Collected data

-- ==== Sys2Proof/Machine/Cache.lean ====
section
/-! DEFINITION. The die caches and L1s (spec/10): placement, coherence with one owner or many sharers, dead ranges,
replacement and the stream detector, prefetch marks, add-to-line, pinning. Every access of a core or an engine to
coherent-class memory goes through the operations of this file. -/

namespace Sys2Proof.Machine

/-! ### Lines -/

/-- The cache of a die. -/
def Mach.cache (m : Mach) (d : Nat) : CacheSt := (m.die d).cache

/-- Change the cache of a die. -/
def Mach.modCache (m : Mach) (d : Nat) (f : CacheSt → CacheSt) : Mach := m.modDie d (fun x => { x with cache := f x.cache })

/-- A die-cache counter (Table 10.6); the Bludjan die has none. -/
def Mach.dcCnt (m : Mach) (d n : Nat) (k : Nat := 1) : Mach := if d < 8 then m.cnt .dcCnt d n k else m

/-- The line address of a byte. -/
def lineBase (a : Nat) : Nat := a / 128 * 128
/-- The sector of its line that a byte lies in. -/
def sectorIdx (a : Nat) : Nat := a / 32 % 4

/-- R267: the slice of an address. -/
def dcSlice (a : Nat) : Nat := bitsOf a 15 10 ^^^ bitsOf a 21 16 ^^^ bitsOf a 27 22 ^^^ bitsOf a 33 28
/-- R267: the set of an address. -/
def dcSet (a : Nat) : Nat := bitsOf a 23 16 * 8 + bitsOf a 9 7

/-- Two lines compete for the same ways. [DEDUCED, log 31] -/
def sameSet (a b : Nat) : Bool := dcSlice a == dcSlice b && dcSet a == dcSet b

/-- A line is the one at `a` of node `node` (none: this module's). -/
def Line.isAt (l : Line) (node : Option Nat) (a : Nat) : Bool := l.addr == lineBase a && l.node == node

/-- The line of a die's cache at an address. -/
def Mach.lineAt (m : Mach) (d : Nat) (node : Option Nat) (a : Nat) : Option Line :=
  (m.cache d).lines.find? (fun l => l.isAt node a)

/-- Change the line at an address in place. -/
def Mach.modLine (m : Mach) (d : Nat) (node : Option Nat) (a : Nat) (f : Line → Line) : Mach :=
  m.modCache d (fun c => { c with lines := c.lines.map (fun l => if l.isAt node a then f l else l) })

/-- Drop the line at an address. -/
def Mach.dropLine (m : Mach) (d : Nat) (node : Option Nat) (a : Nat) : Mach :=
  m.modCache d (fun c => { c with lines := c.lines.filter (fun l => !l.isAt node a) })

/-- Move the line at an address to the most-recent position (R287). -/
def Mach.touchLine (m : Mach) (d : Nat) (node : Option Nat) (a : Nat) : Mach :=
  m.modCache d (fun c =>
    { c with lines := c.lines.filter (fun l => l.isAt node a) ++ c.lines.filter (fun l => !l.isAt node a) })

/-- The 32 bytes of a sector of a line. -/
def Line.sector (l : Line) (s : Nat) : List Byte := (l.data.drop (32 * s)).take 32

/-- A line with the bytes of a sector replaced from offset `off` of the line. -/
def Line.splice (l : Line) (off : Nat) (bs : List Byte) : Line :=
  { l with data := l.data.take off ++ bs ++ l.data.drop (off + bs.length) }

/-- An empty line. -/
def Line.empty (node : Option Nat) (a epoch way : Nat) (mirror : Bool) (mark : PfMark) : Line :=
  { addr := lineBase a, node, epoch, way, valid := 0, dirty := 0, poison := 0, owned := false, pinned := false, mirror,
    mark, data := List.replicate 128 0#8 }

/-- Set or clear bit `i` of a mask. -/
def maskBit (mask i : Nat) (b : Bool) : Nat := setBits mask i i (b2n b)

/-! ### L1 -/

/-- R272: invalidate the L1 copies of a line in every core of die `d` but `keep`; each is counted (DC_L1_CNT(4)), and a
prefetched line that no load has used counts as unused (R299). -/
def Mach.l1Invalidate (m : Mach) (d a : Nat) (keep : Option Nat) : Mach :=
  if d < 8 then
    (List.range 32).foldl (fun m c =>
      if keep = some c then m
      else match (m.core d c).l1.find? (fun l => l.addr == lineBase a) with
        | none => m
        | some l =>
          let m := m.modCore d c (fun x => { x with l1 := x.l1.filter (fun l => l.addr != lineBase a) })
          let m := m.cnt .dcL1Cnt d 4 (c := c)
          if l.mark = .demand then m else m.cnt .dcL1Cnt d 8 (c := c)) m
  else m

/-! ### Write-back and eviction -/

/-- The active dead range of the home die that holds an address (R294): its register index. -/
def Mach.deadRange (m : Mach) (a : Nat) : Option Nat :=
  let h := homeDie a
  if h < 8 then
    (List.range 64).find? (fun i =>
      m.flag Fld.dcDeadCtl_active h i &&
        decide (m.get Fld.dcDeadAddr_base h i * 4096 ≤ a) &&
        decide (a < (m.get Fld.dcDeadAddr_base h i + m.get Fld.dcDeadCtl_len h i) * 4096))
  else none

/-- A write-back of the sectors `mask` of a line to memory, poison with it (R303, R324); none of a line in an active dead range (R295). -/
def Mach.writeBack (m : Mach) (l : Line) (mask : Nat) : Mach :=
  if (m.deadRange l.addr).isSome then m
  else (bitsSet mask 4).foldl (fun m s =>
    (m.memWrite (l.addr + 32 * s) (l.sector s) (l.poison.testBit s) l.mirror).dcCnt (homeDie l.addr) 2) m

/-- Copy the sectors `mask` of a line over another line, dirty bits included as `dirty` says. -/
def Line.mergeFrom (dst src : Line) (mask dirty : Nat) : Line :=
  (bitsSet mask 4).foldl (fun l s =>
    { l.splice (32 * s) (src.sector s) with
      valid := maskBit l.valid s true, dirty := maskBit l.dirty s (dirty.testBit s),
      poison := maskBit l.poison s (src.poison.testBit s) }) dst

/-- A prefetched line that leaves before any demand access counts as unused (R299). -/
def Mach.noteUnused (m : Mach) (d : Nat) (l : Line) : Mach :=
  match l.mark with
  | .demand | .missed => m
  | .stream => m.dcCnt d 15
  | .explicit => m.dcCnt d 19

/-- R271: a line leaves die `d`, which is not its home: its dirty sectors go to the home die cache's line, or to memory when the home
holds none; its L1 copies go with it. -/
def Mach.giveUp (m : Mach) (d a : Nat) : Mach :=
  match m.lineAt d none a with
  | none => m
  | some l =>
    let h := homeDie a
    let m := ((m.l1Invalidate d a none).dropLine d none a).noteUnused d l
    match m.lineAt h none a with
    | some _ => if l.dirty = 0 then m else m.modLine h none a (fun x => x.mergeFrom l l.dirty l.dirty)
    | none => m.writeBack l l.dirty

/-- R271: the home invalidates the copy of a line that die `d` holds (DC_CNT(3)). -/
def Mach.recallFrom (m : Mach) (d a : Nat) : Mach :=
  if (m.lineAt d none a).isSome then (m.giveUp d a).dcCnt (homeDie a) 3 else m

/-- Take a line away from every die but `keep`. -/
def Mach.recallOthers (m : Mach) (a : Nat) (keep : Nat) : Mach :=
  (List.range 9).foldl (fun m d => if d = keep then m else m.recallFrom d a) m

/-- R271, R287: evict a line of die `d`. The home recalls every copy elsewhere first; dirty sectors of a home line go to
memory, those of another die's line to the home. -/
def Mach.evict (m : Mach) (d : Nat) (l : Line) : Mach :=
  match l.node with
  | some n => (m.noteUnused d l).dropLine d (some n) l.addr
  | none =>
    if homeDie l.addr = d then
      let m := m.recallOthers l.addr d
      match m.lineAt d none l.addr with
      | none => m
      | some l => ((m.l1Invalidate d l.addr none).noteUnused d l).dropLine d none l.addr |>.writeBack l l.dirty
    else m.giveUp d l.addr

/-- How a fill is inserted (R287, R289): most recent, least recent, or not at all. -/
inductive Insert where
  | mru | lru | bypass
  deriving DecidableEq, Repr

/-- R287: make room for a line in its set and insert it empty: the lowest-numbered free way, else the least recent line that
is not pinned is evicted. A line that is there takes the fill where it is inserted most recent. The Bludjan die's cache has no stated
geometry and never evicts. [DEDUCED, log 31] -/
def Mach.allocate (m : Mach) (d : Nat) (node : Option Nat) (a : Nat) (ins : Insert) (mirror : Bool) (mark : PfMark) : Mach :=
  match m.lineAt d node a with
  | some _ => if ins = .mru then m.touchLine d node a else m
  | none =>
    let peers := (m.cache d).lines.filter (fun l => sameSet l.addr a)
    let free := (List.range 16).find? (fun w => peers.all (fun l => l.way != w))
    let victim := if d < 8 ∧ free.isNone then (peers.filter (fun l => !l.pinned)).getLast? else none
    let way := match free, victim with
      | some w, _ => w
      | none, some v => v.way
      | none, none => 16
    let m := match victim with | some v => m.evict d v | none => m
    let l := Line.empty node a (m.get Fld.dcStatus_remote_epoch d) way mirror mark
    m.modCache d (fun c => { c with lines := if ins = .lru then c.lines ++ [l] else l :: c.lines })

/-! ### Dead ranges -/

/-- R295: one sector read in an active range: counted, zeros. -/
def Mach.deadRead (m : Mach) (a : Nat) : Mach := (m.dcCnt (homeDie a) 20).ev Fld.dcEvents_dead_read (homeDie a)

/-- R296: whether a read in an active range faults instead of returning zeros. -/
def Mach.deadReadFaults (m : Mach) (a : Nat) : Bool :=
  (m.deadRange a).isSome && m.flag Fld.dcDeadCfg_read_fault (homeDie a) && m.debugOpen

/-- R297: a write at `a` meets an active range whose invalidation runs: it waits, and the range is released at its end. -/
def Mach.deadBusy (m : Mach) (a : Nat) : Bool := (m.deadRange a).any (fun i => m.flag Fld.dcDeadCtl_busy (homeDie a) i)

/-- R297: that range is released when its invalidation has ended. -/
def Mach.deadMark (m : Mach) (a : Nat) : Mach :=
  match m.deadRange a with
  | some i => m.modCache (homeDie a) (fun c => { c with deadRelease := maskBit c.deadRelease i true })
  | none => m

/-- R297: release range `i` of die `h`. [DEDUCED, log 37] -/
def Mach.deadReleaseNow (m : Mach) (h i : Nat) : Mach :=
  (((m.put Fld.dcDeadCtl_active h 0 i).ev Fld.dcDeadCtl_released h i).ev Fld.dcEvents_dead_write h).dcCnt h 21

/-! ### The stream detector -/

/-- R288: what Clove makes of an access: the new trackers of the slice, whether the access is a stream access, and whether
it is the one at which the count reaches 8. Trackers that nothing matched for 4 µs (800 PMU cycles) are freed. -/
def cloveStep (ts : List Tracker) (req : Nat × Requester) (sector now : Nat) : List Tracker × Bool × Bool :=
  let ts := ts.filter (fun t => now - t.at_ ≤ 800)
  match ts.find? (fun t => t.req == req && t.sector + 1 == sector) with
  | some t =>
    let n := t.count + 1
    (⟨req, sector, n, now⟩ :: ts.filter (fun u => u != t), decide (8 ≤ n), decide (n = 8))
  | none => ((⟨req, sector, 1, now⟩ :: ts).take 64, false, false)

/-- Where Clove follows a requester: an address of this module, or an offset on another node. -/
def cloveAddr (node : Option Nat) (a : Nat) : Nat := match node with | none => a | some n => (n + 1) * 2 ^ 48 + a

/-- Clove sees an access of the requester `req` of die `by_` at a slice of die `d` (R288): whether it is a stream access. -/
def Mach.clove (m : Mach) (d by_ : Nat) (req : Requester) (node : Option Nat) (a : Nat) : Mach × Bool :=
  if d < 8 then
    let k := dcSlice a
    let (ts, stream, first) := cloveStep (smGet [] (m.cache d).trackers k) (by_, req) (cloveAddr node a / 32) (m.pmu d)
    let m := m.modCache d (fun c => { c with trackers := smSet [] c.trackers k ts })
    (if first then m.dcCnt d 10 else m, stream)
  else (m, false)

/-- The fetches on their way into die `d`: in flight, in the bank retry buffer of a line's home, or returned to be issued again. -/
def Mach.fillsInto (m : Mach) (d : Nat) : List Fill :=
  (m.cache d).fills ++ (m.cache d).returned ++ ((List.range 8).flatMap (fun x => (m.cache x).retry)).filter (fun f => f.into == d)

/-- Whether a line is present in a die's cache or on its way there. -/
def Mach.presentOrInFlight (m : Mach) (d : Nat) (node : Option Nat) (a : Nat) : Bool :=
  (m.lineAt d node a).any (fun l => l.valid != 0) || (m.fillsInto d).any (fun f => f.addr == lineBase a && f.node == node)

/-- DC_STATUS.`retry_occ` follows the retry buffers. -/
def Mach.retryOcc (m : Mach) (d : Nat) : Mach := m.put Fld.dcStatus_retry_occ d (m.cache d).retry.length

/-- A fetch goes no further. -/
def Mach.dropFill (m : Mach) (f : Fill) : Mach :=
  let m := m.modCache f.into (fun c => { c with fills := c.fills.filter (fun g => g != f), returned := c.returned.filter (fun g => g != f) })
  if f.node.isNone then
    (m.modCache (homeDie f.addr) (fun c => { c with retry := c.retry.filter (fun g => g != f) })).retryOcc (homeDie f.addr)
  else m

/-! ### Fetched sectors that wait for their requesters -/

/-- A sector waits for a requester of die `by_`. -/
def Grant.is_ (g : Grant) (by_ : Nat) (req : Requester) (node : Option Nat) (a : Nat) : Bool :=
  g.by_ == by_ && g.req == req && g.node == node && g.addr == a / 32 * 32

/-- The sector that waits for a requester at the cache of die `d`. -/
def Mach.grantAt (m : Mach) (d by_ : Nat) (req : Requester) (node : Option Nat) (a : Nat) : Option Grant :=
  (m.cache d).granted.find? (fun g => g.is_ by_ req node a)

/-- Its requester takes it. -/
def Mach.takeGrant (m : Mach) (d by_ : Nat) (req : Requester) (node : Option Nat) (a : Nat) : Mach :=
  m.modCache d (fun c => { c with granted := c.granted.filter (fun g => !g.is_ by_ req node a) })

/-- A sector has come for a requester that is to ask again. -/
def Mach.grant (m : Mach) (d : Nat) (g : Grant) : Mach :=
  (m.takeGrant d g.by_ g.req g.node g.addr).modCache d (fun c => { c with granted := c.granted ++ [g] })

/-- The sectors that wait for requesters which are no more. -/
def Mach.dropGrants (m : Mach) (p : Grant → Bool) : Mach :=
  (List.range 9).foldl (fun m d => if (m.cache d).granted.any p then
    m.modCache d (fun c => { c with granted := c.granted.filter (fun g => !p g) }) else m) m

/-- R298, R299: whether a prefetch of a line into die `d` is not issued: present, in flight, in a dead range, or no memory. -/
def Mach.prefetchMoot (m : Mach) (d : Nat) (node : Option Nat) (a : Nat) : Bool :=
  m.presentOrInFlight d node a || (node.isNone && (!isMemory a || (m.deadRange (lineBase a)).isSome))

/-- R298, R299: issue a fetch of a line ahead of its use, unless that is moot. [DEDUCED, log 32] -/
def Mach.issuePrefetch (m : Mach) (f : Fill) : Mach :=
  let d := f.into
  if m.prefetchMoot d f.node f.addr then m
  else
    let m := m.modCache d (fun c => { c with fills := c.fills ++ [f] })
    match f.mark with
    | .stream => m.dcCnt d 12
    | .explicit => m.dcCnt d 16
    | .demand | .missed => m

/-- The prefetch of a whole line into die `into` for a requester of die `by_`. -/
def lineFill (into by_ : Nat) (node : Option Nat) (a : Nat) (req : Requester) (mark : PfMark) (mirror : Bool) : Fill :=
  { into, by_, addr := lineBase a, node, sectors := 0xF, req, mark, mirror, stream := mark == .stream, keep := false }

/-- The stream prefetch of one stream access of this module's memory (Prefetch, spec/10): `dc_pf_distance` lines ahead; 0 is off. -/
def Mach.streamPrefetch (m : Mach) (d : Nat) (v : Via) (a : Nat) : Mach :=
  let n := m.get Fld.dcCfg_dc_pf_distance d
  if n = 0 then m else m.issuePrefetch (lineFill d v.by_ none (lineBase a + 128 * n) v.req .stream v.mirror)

The problem
Which lines above include "lineBase"? Show each of them by copying it.

Answer to the problem
def lineBase (a : Nat) : Nat := a / 128 * 128
def Line.isAt (l : Line) (node : Option Nat) (a : Nat) : Bool := l.addr == lineBase a && l.node == node
  { addr := lineBase a, node, epoch, way, valid := 0, dirty := 0, poison := 0, owned := false, pinned := false, mirror,
      else match (m.core d c).l1.find? (fun l => l.addr == lineBase a) with
          let m := m.modCore d c (fun x => { x with l1 := x.l1.filter (fun l => l.addr != lineBase a) })
  (m.lineAt d node a).any (fun l => l.valid != 0) || (m.fillsInto d).any (fun f => f.addr == lineBase a && f.node == node)
  m.presentOrInFlight d node a || (node.isNone && (!isMemory a || (m.deadRange (lineBase a)).isSome))
  { into, by_, addr := lineBase a, node, sectors := 0xF, req, mark, mirror, stream := mark == .stream, keep := false }
  if n = 0 then m else m.issuePrefetch (lineFill d v.by_ none (lineBase a + 128 * n) v.req .stream v.mirror)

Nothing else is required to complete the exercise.